Why can we say this? By what part of plugsched?

In addition, relationship in our plugsched refers to specific files or part of plugsched?

Answer 74 · 2023-09-21T16:37:59.000Z

In addition, should be result of plugsched-cli init so accurate?

How about plugsched-cli init in kernel5, and move scheduler directory (result of init) to kernel6?
It will be cause of error?

Answer 75 · 2023-09-22T09:24:39.000Z

It will likely cause error. The "init" step will read the symbols and other info from vmlinux. You may get wrong boundary info when resolving mismatch vmlinux.
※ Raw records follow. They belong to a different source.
/-! ## Which frames reach their block -/

/-- The director command of a row, with its required level (Table 10-5, section 3.3) and its frame; the level of a
COUNTERS_READ whose body is not one readable clear byte is log 37. -/
def commandRow? : Instr → Option (Command × Level × Frame)
  | .productWrite f => some (.productWrite, 0, f)
  | .productDelete f => some (.productDelete, 0, f)
  | .programWrite f => some (.programWrite, 0, f)
  | .programDelete f => some (.programDelete, 0, f)
  | .planWrite f => some (.planWrite, 0, f)
  | .groupWrite f => some (.groupWrite, 0, f)
  | .goldenWrite f => some (.goldenWrite, 0, f)
  | .stationWrite f => some (.stationWrite, 0, f)
  | .stationDelete f => some (.stationDelete, 0, f)
  | .linkWrite f => some (.linkWrite, 0, f)
  | .timeSet f => some (.timeSet, 0, f)
  | .warmReset f => some (.warmReset, 0, f)
  | .commissionEnd f => some (.commissionEnd, 0, f)
  | .offsetWrite f => some (.offsetWrite, 1, f)
  | .cellSetConfigure f => some (.cellSet, 1, f)
  | .cellSetEnable f => some (.cellSet, 1, f)
  | .cellSetDisable f => some (.cellSet, 1, f)
  | .cellSetSiteRestore f => some (.cellSet, 1, f)
  | .cellSetResume f => some (.cellSet, 1, f)
  | .cellSetBlockEnd f => some (.cellSet, 1, f)
  | .cellSetCoverEnd f => some (.cellSet, 1, f)
  | .unload f => some (.unload, 1, f)
  | .correlateNow f => some (.correlateNow, 1, f)
  | .lotWithdraw f => some (.lotWithdraw, 1, f)
  | .countersRead f => some (.countersRead, if f.body = [1] then 1 else 3, f)
  | .countersReadClear f => some (.countersRead, if f.body = [1] then 1 else 3, f)
  | .lotEnter f => some (.lotEnter, 2, f)
  | .lotPriority f => some (.lotPriority, 2, f)
  | .assignNext f => some (.assignNext, 2, f)
  | .requestClear f => some (.requestClear, 2, f)
  | .holdPlace f => some (.holdPlace, 3, f)
  | .holdRelease f => some (.holdRelease, 3, f)
  | .holdReleaseOverflow f => some (.holdRelease, 3, f)
  | .holdSweep f => some (.holdSweep, 3, f)
  | .lotQuery f => some (.lotQuery, 3, f)
  | .queueRead f => some (.queueRead, 3, f)
  | .tableRead f => some (.tableRead, 3, f)
  | .cellQuery f => some (.cellQuery, 3, f)
  | .stationRead f => some (.stationRead, 3, f)
  | .linkRead f => some (.linkRead, 3, f)
  | _ => none

/-- A director command reaches the block that owns it: it is addressed to the director, and it comes on the
floor port while COMMISSIONING, or from a known station whose role may send commands and whose effective
level is at most the command's required level (R185, R192). -/
def authorised (need : Level) (f : Frame) (s : State) : Prop :=
  linkFate f s = .openToDirector
    ∨ ∃ st, linkFate f s = .toDirector st ∧ mayCommand st.role = true ∧ effectiveLevel st f ≤ need

/-- The effective level at which a command acts; 0 while COMMISSIONING (R185, R192). -/
def levelOf (f : Frame) (s : State) : Level :=
  match linkFate f s with
  | .toDirector st => effectiveLevel st f
  | _ => 0

/-- A QA_RESULT or SHIP_REQUEST reaches the Release Unit with the role it needs (R168, R173, R192). -/
def requestReaches (need : Role) (f : Frame) (s : State) : Prop :=
  linkFate f s = .openToDirector ∨ ∃ st, linkFate f s = .toDirector st ∧ st.role = need

/-- A frame of an equipment kind comes from a cell's configured tester or handler and has its kind's body
length (R38, R181). -/
def fromEquipment (side : EquipmentSide) (length : Nat) (f : Frame) (s : State) (c : CellId) : Prop :=
  ∃ st, linkFate f s = .across st ∧ attribution side st f s = some c ∧ f.body.length = length

/-- A floor-side load frame comes from a FILE_SERVER station of the table and names a cell by its tester
(R87, R89, R192). -/
def fromFileServer (f : Frame) (s : State) (c : CellId) : Prop :=
  ∃ st, (linkFate f s = .across st ∨ linkFate f s = .openAcross (some st)) ∧ st.role = .fileServer
    ∧ cellOfTester s f.hdr.dst = some c

/-- No cell waits for a lot (R63). -/
def noneWaits (s : State) : Prop := ∀ c, waiting s c = false

/-! ## What a command leaves as it was -/

/-- The tables, the link, the time and the sweep are as they were: all but lots, queue, cells, hold ids,
the release list and the ports. -/
structure Steady (s t : State) : Prop where
  strap : t.strap = s.strap
  stations : t.stations = s.stations
  link : t.link = s.link
  counters : t.counters = s.counters
  mono : t.mono = s.mono
  offset : t.offset = s.offset
  mode : t.mode = s.mode
  nextSeq : t.nextSeq = s.nextSeq
  seqExhausted : t.seqExhausted = s.seqExhausted
  products : t.products = s.products
  programs : t.programs = s.programs
  plans : t.plans = s.plans
  groups : t.groups = s.groups
  offsets : t.offsets = s.offsets
  sweep : t.sweep = s.sweep
  pending : t.pending = s.pending

/-- Every cell but one is as it was. -/
def otherCells (c : CellId) (s t : State) : Prop := ∀ d, d ≠ c → getCell t d = getCell s d

/-- Every lot slot but one is as it was. -/
def otherLots (i : SlotId) (s t : State) : Prop := ∀ j, j ≠ i → getLot t j = getLot s j

/-- Hold ids and the release list are as they were. -/
def sameHolds (s t : State) : Prop := t.nextHoldId = s.nextHoldId ∧ t.releaseList = s.releaseList

/-- Only the ports and one lot and one cell may differ, and the queue. -/
def onlyPair (i : SlotId) (c : CellId) (s t : State) : Prop :=
  Steady s t ∧ sameHolds s t ∧ otherCells c s t ∧ otherLots i s t

/-! ## The frames a command hands to the ports -/

/-- The frames a command handed to a port, where it took none from it. -/
def handedOn (p : Port) (s t : State) : List OutFrame := (getPort t p).tx.drop (getPort s p).tx.length

/-- A frame of the director's own: of a kind, to a station, about a lot, with a body; its level and tag are not said
(Table 10-1, R178). -/
def originated (kind : Byte) (dst : Addr) (lot : LotIdent) (body : List Byte) (s : State) (fr : OutFrame) : Prop :=
  ∃ (level : Byte) (tag : BitVec 16), fr = ⟨s.link.frameType, [2, kind] ++ wordBytes dst ++ wordBytes s.link.own
    ++ [level, 1] ++ wordBytes tag ++ lot.toList ++ wordBytes (BitVec.ofNat 16 body.length) ++ body⟩

/-- A command of a kind was handed to the cell port for a cell's handler (R178). -/
def toHandler (kind : Byte) (c : CellId) (lot : LotIdent) (body : List Byte) (s t : State) : Prop :=
  ∀ a, (getCell t c).handler = some a → ∃ fr ∈ handedOn .cell s t, originated kind a lot body s fr

/-- A command of a kind was handed to the cell port for a cell's tester and for its handler (R38, R178). -/
def toBoth (kind : Byte) (c : CellId) (lot : LotIdent) (body : List Byte) (s t : State) : Prop :=
  (∀ a, (getCell t c).tester = some a → ∃ fr ∈ handedOn .cell s t, originated kind a lot body s fr)
    ∧ toHandler kind c lot body s t

/-- A notice was handed on for the notice station, on the port the station table gives it and else the floor port: of a
kind's number, about a lot, its contents as said; nothing is asked while that station is absent (R187). -/
def told (kind : Byte) (lot : LotIdent) (contents : List Byte → Prop) (s t : State) : Prop :=
  ∀ a p, s.link.notice = some a → (match stationAt s a with | some st => st.side | none => .floor) = p →
    ∃ fr ∈ handedOn p s t, ∃ body, contents body ∧ originated 22 a lot ([kind] ++ body) s fr

/-- Every change of a lot's state sends a LOT_STATE notice of its new state, and every change of a cell's state a
CELL_STATE notice of its new state, to the notice station (R3, R39, R187). -/
def changesNoticed (s t : State) : Prop :=
  (∀ j m, getLot t j = some m → (getLot s j).map (fun l => l.state) ≠ some m.state →
    told 1 m.ident (fun b => ∃ before after, before.length = 2 ∧
      b = m.ident.toList ++ num 2 j.val ++ before ++ [1, BitVec.ofNat 8 (lotStateCode m.state)] ++ after) s t)
  ∧ (∀ c, (getCell t c).state ≠ (getCell s c).state →
    ∃ lot, told 2 lot (fun b => ∃ before after,
      b = num 2 c.val ++ [before, BitVec.ofNat 8 (cellStateCode (getCell t c).state)] ++ after) s t)

/-- A hold that came onto a lot's list, and an overflow flag that was set, sent HOLD_PLACED; one that left the list by a
release or a sweep, and a flag that was cleared, HOLD_REMOVED with who removed it, at which level, and whether by a sweep
(R145, R146, R150, R151). The placed time of a flag's notice is log 31, the model's choice. -/
def holdsNoticed (i : Instr) (s t : State) : Prop :=
  ∀ j l m, getLot s j = some l → getLot t j = some m →
    let about := l.ident.toList ++ num 2 j.val
    let by_ := fun who : List Byte =>
      (∃ f, (i = .holdRelease f ∨ i = .holdReleaseOverflow f) ∧
        who = wordBytes f.hdr.src ++ num 2 (levelOf f s).val ++ [0])
      ∨ (i = .sweepStep ∧ ∃ w, s.sweep = some w ∧ who = wordBytes w.asker.addr ++ num 2 w.captured.val ++ [1])
    (∀ h ∈ m.holds, h ∉ l.holds →
      told 3 l.ident (fun b => ∃ state, b = about ++ holdBytes h ++ [BitVec.ofNat 8 (lotStateCode state), 0]) s t)
    ∧ (l.overflow = false → m.overflow = true →
      told 3 l.ident (fun b => ∃ reason state, 128 ≤ reason ∧ reason ≤ 136 ∧
        b = about ++ holdBytes ⟨0, reason, .blocking, 0, .auto, floorTime s⟩
          ++ [BitVec.ofNat 8 (lotStateCode state), 1]) s t)
    ∧ (∀ h ∈ l.holds, h ∉ m.holds →
      told 4 l.ident (fun b => ∃ who, by_ who ∧
        b = about ++ num 2 h.id ++ [BitVec.ofNat 8 h.reason, BitVec.ofNat 8 (holdKindCode h.kind)] ++ num 2 h.level.val
          ++ who) s t)
    ∧ (l.overflow = true → m.overflow = false →
      told 4 l.ident (fun b => ∃ who reason, by_ who ∧ b = about ++ num 2 0 ++ [reason, 1] ++ num 2 0 ++ who) s t)

/-- A lot that was released sent RELEASED with its product, its good units, the time and the number of lots before it on
the release list; one that a SHIP_REQUEST freed sent SHIPPED with its product, its good units, its release time and the
station that asked; and one that a LOT_WITHDRAW freed sent LOT_STATE with no state after it (R15, R170, R174). That its
last cell, which was not given, stands as zero bytes is log 39, the model's choice. -/
def releasesNoticed (i : Instr) (s t : State) : Prop :=
  (∀ j l m, getLot s j = some l → getLot t j = some m → l.state ≠ .released → m.state = .released →
    told 8 l.ident (fun b => b = l.ident.toList ++ num 2 j.val ++ (productOf t m).ident.toList
      ++ num 2 (goodCount (productOf t m) m) ++ num 4 (floorTime s) ++ num 2 s.releaseList.length) s t)
  ∧ (∀ f j l, i = .shipRequest f → getLot s j = some l → getLot t j = none →
    told 9 l.ident (fun b => ∃ time, (∀ v, l.releaseTime = some v → time = v) ∧
      b = l.ident.toList ++ num 2 j.val ++ (productOf s l).ident.toList ++ num 2 (goodCount (productOf s l) l)
        ++ num 4 time ++ wordBytes f.hdr.src) s t)
  ∧ (∀ f j l, i = .lotWithdraw f → getLot s j = some l → getLot t j = none →
    told 1 l.ident (fun b =>
      b = l.ident.toList ++ num 2 j.val ++ [1, BitVec.ofNat 8 (lotStateCode l.state)] ++ List.replicate 8 0) s t)

/-- The commands that go with a change of a lot on a cell: START, RESUME and RETEST with TESTING, STOP with STOPPING and
UNLOAD with UNLOADING (R49, R51, R52, R72, R162). -/
def lotCommanded (s t : State) : Prop :=
  ∀ j m c, getLot t j = some m → m.cell = some c →
    let p := productOf t m
    let was := fun q => ∃ l, getLot s j = some l ∧ l.state = q
    (m.state = .testing → ¬ was .testing → (∀ l, getLot s j = some l → l.pass = m.pass) →
      (was .paused ∨ was .stopping → toBoth 16 c m.ident (num 2 m.pass) s t) ∧
      (¬ was .paused → ¬ was .stopping →
        toBoth 14 c m.ident (p.ident.toList ++ p.program.ident.toList ++ num 2 p.program.version ++ num 2 m.pass) s t))
    ∧ (∀ l, getLot s j = some l → l.pass ≠ m.pass →
        toBoth 17 c m.ident (num 2 m.pass ++ num 2 m.pool ++ wordBytes p.retestBins) s t)
    ∧ (m.state = .stopping → ¬ was .stopping → toBoth 15 c m.ident (num 2 m.pass) s t)
    ∧ (m.state = .unloading → ¬ was .unloading → toHandler 18 c m.ident (num 2 m.pass) s t)

/-- The frames that go with a cell's own work: CORRELATE with its entry into CORRELATING, and PROGRAM_FETCH to the file
server with a load record or an attempt it did not have before (R86, R128). -/
def cellCommanded (s t : State) : Prop :=
  ∀ c, let x := getCell t c
    let g := groupOf s c
    (x.state = .correlating → (getCell s c).state ≠ .correlating →
      toBoth 19 c noLot (num 2 x.group.val ++ num 2 g.golden.length
        ++ listOf (fun u : Golden => num 2 u.serial) g.golden ++ num 4 g.corrTimeout) s t)
    ∧ (∀ r a st, x.load = some r → (∀ o, (getCell s c).load = some o → o.attempts ≠ r.attempts) →
        x.tester = some a → fileServer s = some st →
        ∃ lot, (r.lot = none → lot = noLot) ∧ (∀ j m, r.lot = some j → getLot t j = some m → lot = m.ident) ∧
          ∃ fr ∈ handedOn .floor s t, originated 20 st.address lot
            (wordBytes a ++ r.program.ident.toList ++ num 2 r.program.version ++ num 2 r.expected ++ num 2 r.attempts) s fr)

/-! ## Outcomes that several commands share -/

/-- A QUEUED lot has been assigned to a cell: the two name each other, the lot has left the queue, the latch
is clear, and the lot is TESTING on a RUNNING cell that held its program or ASSIGNED on a LOADING one (R71). -/
def assigned (i : SlotId) (c : CellId) (s t : State) : Prop :=
  ∃ l m, getLot s i = some l ∧ getLot t i = some m ∧ m.cell = some c ∧ (getCell t c).lot = some i
    ∧ (getCell t c).latch = false ∧ (getCell t c).latchTime = 0 ∧ (getCell t c).blockDeadline = none
    ∧ t.queue = s.queue.erase i
    ∧ (if (getCell s c).loaded = some (productOf s l).program then m.state = .testing ∧ (getCell t c).state = .running
       else m.state = .assigned ∧ (getCell t c).state = .loading)
    ∧ onlyPair i c s t

/-- A correlation has been started on a cell (R128). -/
def correlating (c : CellId) (s t : State) : Prop :=
  let x := getCell s c
  let y := getCell t c
  y.state = .correlating ∧ y.run = some ⟨[], s.mono + (groupOf s c).corrTimeout⟩ ∧ y.latch = false ∧ y.latchTime = 0
    ∧ y.reserved = none ∧ y.blockRemaining = 0 ∧ y.blockDeadline = none ∧ y.downReason = none ∧ y.qual = x.qual
    ∧ y.lot = x.lot ∧ (isStandby s c = true → y.actingFor = none)

/-- A lot's record with a new class, its stamps, and its place in the queue where it is QUEUED (R12, R13). -/
def reclassed (i : SlotId) (cls : Fin 4) (l : Lot) (s : State) : State :=
  let m := { l with priority := cls, lastPromotion := floorTime s, agingStart := s.mono }
  let t := { s with lots := s.lots.set i (some m) }
  if l.state = .queued then { t with queue := insertLot t i m (s.queue.erase i) } else t

/-- A cell that has lost what names a product: its last product and its reservation (R22). -/
def withoutProduct (p : ProductId) (x : Cell) : Cell :=
  let y := if x.lastProduct = some p then { x with lastProduct := none } else x
  if x.reserved = some p then { y with reserved := none, blockRemaining := 0, blockDeadline := none } else y
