-- ==== Sys2Proof/Certificates/Slice0/Obligations.lean ====
section
/-! DEFINITION. The statements for the provers. -/

open Sys2Proof Sys2Proof.Machine

/-! ## The step -/

/-- A step runs the command that has waited longest, with the rest of the queue. -/
def Obligations.StepTakesTheFrontCommand : Prop :=
  ∀ (c : Instr) (rest : List Instr) (s : State),
    s.pending = c :: rest → step s = exec c { s with pending := rest }

/-- Every command answers a next state in every state, and so does every step; where no command waits, the director does
its own work, in the order of log 1 (the model's choice). -/
def Obligations.NoCommandStopsTheDirector : Prop :=
  (∀ (i : Instr) (s : State), execSafe i s) ∧ (∀ s : State, stepSafe s) ∧
  (∀ s : State, s.pending = [] →
     (∀ i, dueExpiry s = some i → step s = exec i s) ∧
     (dueExpiry s = none →
       (∀ i rest, s.cellPort.rx = i :: rest → step s = exec i { s with cellPort := { s.cellPort with rx := rest } }) ∧
       (s.cellPort.rx = [] →
         (∀ i rest, s.floorPort.rx = i :: rest →
           step s = exec i { s with floorPort := { s.floorPort with rx := rest } }) ∧
         (s.floorPort.rx = [] →
           (s.sweep ≠ none → step s = exec .sweepStep s) ∧
           (s.sweep = none →
             (s.cellPort.tx ≠ [] → step s = exec (.frameTransmit .cell) s) ∧
             (s.cellPort.tx = [] →
               (s.floorPort.tx ≠ [] → step s = exec (.frameTransmit .floor) s) ∧
               (s.floorPort.tx = [] → step s = .next { s with mono := s.mono + 1 })))))))

/-! ## Frames -/

/-- The bytes of a well-formed command's frame spell that command (R182, Tables 10-1, 10-3, 10-5, 3-5). -/
def Obligations.EncodedFramesDecodeToTheirCommand : Prop :=
  ∀ (dialogueType : BitVec 16) (heard : Option Addr) (i : Instr) (p : Port) (t : BitVec 16) (payload : List Byte),
    wellFormed dialogueType i = true → encode dialogueType i = some (p, t, payload) →
    (∀ k lead f, frameRow? i = some (k, lead, f) → f.heardAs = heard) →
    ofWire heard dialogueType p t payload = i

/-- Whatever bytes arrive, the command they spell is well-formed and carries every one of them, so that a
forwarded copy is the frame that came (R178, R181). -/
def Obligations.DecodedFramesEncodeToTheirBytes : Prop :=
  ∀ (dialogueType : BitVec 16) (heard : Option Addr) (p : Port) (t : BitVec 16) (payload : List Byte),
    wellFormed dialogueType (ofWire heard dialogueType p t payload) = true ∧
    encode dialogueType (ofWire heard dialogueType p t payload) = some (p, t, payload) ∧
    ∀ k lead f, frameRow? (ofWire heard dialogueType p t payload) = some (k, lead, f) → f.heardAs = heard

/-- A frame that finds 64 frames at its port is lost, and any other waits behind them; other traffic crosses
unchanged, and a port sends its frames in the order they were handed to it (R178; that an arrival which is not
lost stands in the row FRAME_LOST is the model's choice, log 3). -/
def Obligations.ArrivalsWaitAndPortsSendInOrder : Prop :=
  (∀ (p : Port) (t : BitVec 16) (payload : List Byte) (s : State),
     (64 ≤ (getPort s p).rx.length → exec (.frameLost p t payload) s = .next s) ∧
     ((getPort s p).rx.length < 64 →
       exec (.frameLost p t payload) s =
         .next (setPort p { getPort s p with
           rx := (getPort s p).rx ++ [ofWire (some s.link.own) s.link.frameType p t payload] } s))) ∧
  (∀ (p : Port) (s : State),
     (∀ t payload, (getPort s (otherPort p)).tx.length < 256 →
       exec (.nonDialogueFrame p t payload) s =
         .next (setPort (otherPort p) { getPort s (otherPort p) with
           tx := (getPort s (otherPort p)).tx ++ [⟨t, payload⟩]
           handed := (getPort s (otherPort p)).handed + 1 } s)) ∧
     (∀ t payload, 256 ≤ (getPort s (otherPort p)).tx.length →
       exec (.nonDialogueFrame p t payload) s =
         .next (setPort (otherPort p) { getPort s (otherPort p) with
           handed := (getPort s (otherPort p)).handed + 1 } s)) ∧
     (∀ fr rest, (getPort s p).tx = fr :: rest →
       exec (.frameTransmit p) s = .next (setPort p { getPort s p with tx := rest, wire := some fr } s)) ∧
     ((getPort s p).tx = [] → exec (.frameTransmit p) s = .next s))

/-- What settles a frame before its kind is looked at, whatever its row: a malformed one is counted and discarded; one
marked as a director's, a broadcast, or one on the cell port while COMMISSIONING is forwarded; one from a source the
station table does not hold for its port is counted UNKNOWN_STATION, answered where it is addressed to the director
and forwarded where it is not (R179, R180, R188, R192). That the answer names the command byte as carried is log 23. -/
def Obligations.FramesThatAreNotActedOn : Prop :=
  (∀ (p : Port) (payload : List Byte) (s : State),
     let h := headerOf payload
     (payload.length < 28 ∨ payload.length < 28 + bodyLengthOf payload ∨ h.version ≠ 2 ∨ h.flags &&& 0xFE ≠ 0
         ∨ h.src = 0 ∨ h.dst = 0 →
       exec (.malformedFrame p payload) s =
         .next { s with counters := { s.counters with malformed := min (s.counters.malformed + 1) 4294967295 } }) ∧
     (28 + bodyLengthOf payload ≤ payload.length → h.version = 2 → h.flags &&& 0xFE = 0 → h.src ≠ 0 → h.dst ≠ 0 →
       exec (.malformedFrame p payload) s = .next s)) ∧
  (∀ (i : Instr) (k : Byte) (lead : List Byte) (f : Frame) (s : State), frameRow? i = some (k, lead, f) →
     (f.hdr.version ≠ 2 ∨ f.hdr.flags &&& 0xFE ≠ 0 ∨ f.hdr.src = 0 ∨ f.hdr.dst = 0 →
       exec i s =
         .next { s with counters := { s.counters with malformed := min (s.counters.malformed + 1) 4294967295 } }) ∧
     (f.hdr.version = 2 → f.hdr.flags &&& 0xFE = 0 → f.hdr.src ≠ 0 → f.hdr.dst ≠ 0 →
       (f.hdr.flags &&& 1 = 1 ∨ f.hdr.dst = 65535 ∨ s.mode = .commissioning ∧ f.port = .cell) →
       exec i s = .next (forward k lead f s))) ∧
  (∀ (i : Instr) (k : Byte) (lead : List Byte) (f : Frame) (s : State), frameRow? i = some (k, lead, f) →
     s.mode = .operating → f.hdr.version = 2 → f.hdr.flags = 0 → f.hdr.src ≠ 0 → f.hdr.dst ≠ 0 → f.hdr.dst ≠ 65535 →
     (∀ (j : StationIx) st, s.stations[j] = some st → st.address = f.hdr.src → st.side ≠ f.port) →
     let counted := { s with
       counters := { s.counters with unknownStation := min (s.counters.unknownStation + 1) 4294967295 } }
     (f.hdr.dst = f.heardAs.getD s.link.own →
       exec i s = .next (answer ⟨f.port, f.hdr.src, f.hdr.tag, f.hdr.lot⟩
         (if k = 13 then [k, (lead ++ f.body).headD 0] else [k]) .unknownStation [] counted)) ∧
     (f.hdr.dst ≠ f.heardAs.getD s.link.own → exec i s = .next (forward k lead f counted)))
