@[simp] theorem getPort_setPort_same (p : Port) (x : PortState) (s : State) : getPort (setPort p x s) p = x := by
  cases p <;> rfl

@[simp] theorem getPort_setPort_other (p : Port) (x : PortState) (s : State) :
    getPort (setPort p x s) (otherPort p) = getPort s (otherPort p) := by
  cases p <;> rfl

end Sys2Proof.Laws
end

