theorem witness_LinkCommissionAndCounterCommands :
    authorised 0 (floorCommand (linkBytes ⟨500, 0x9A41, some 400, 5⟩)) (unpaired lot0) ∧
    authorised 0 (floorCommand []) { unpaired lot0 with mode := .commissioning } ∧
    authorised 1 (floorCommand [1]) (unpaired lot0) ∧ authorised 3 (command 420 0 noLot [0]) (unpaired lot0) ∧
    readLinkWrite (linkBytes ⟨500, 0x9A41, some 400, 5⟩) = some ⟨500, 0x9A41, some 400, 5⟩ ∧
    (unpaired lot0).stations[(0 : StationIx)] = some ⟨400, .floor, 0, .floor, none⟩ ∧ (unpaired lot0).link.notice ≠ none :=
  ⟨authorised_of (by decide), authorised_of (by decide), authorised_of (by decide), authorised_of (by decide), by decide⟩

theorem witness_TimeSetMovesFloorTimeAlone :
    authorised 0 (floorCommand [255, 255, 255, 255]) (unpaired lot0) ∧
    [255, 255, 255, 255] = num 4 4294967295 :=
  ⟨authorised_of (by decide), by decide⟩

end Sys2Proof.Tests
end

section
/-! The withdrawal of a lot: what LOT_WITHDRAW's checks ask, and the state that the freeing of a record leaves (R14, R15,
R153). -/

namespace Sys2Proof.Proofs

open Sys2Proof Sys2Proof.Machine Sys2Proof.Laws

/-! ## The checks of LOT_WITHDRAW -/

theorem onCell_eq_true {l : Lot} (h : l.state = .assigned ∨ l.state = .testing ∨ l.state = .stopping ∨
    l.state = .paused ∨ l.state = .unloading) : onCell l = true := by
  rcases h with h | h | h | h | h <;> rw [onCell, h]

theorem onCell_eq_false {l : Lot} (h : l.state = .queued ∨ l.state = .held ∨ l.state = .tested ∨
    l.state = .released ∨ l.state = .empty) : onCell l = false := by
  rcases h with h | h | h | h | h <;> rw [onCell, h]

/-- The withdrawal interlock as R153 words it. -/
theorem interlockPasses_iff {effective : Level} {l : Lot} :
    interlockPasses effective l = true ↔
      (∀ h ∈ l.holds, effective ≤ h.level) ∧ (l.overflow = true → effective = 0) := by
  simp only [interlockPasses, Bool.and_eq_true, List.all_eq_true, decide_eq_true_eq]
  refine and_congr_right fun _ => ?_
  cases l.overflow <;> simp only [Bool.not_false, Bool.not_true, Bool.true_or, Bool.false_or, beq_iff_eq,
    Bool.false_eq_true, false_implies, true_implies]

/-- A stronger hold, or the overflow flag at a level other than 0, stops the withdrawal (R153). -/
theorem interlockPasses_eq_false {effective : Level} {l : Lot}
    (h : (∃ h ∈ l.holds, h.level < effective) ∨ (l.overflow = true ∧ effective ≠ 0)) :
    interlockPasses effective l = false := by
  refine Bool.eq_false_iff.mpr fun passes => ?_
  obtain ⟨noStronger, atZero⟩ := interlockPasses_iff.mp passes
  rcases h with ⟨hold, mem, lt⟩ | ⟨flag, ne⟩
  · exact Fin.not_lt.mpr (noStronger hold mem) lt
  · exact ne (atZero flag)

/-! ## Freeing a record -/

theorem modProduct_of_some {p : ProductId} {e : Product} {s : State} (h : s.products[p] = some e)
    (change : Product → Product) :
    modProduct p change s = { s with products := s.products.set p (some (change e)) } := by
  rw [modProduct, h]

/-- The state after a record's freeing (R15). -/
theorem freeLot_eq {i : SlotId} {l : Lot} {e : Product} {s : State} (lot : getLot s i = some l)
    (product : s.products[l.product] = some e) :
    freeLot i s = { s with
      lots := s.lots.set i none
      queue := s.queue.erase i
      releaseList := s.releaseList.erase i
      products := s.products.set l.product (some { e with inUse := e.inUse - 1 }) } := by
  rw [freeLot, lot]
  exact congrArg (setLot i none) (modProduct_of_some
    (s := { s with queue := s.queue.erase i, releaseList := s.releaseList.erase i }) product _)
However, in fact we've tried a similar way to backport new features. But it is a different topic...

Answer 76 · 2023-09-22T14:43:40.000Z

we get (init_rt_rq, kernel/sched/build_policy.c)

This is by vmlinux of Linux 6.x , right?

right.

the symbol info about init_rt_rq() should be (init_rt_rq, kernel/sched/rt.c)

Why can we say this? By what part of plugsched?

In addition, relationship in our plugsched refers to specific files or part of plugsched?

See fn.signature in https://github.com/aliyun/plugsched/blob/master/boundary/analyze.py#L345
It should be something like (init_rt_rq, kernel/sched/rt.c)

We trace a function according to both its name and file, because there may be static functions with the same name in different files.

Answer 77 · 2023-09-22T14:50:07.000Z

What's more, in the "extract" step, we need to rewrite some codes. e.g., remove the code defination of outside functions (only keep their declaration), add comments like "/* DON'T MODIFY SIGNATURE OF INTERFACE FUNCTION {} */", and fix some var declarations. See https://github.com/aliyun/plugsched/blob/master/boundary/extract.py#L298 to L300.

We need to know the location (mainly line) of these symbols to rewrite them.

So we will record init_rt_rq() is in line 1234 in kernel/sched/rt.c. But now we find it is in build_policy.c, and the location info is then totally wrong.

Answer 78 · 2023-10-05T07:46:50.000Z

See fn.signature in https://github.com/aliyun/plugsched/blob/master/boundary/analyze.py#L345
It should be something like (init_rt_rq, kernel/sched/rt.c)

Where does this tuple information come from ?
(I understand it is not vmlinux.)
boundary.yaml?

Answer 79 · 2023-10-08T03:03:56.000Z

Where does this tuple information come from ? (I understand it is not vmlinux.) boundary.yaml?

From kernel/sched/rt.c.boundary, which is generated in "collect" step.
https://github.com/aliyun/plugsched/blob/master/boundary/collect.py#L356

Answer 80 · 2023-10-16T05:03:41.000Z

Thank you very much.

Answer 81 · 2023-10-20T04:58:56.000Z

@dtcccc

From kernel/sched/rt.c.boundary, which is generated in "collect" step.
https://github.com/aliyun/plugsched/blob/master/boundary/collect.py#L356

This operation in collect.py refers call graph which made from actual kernel code in 'extract.py' , right?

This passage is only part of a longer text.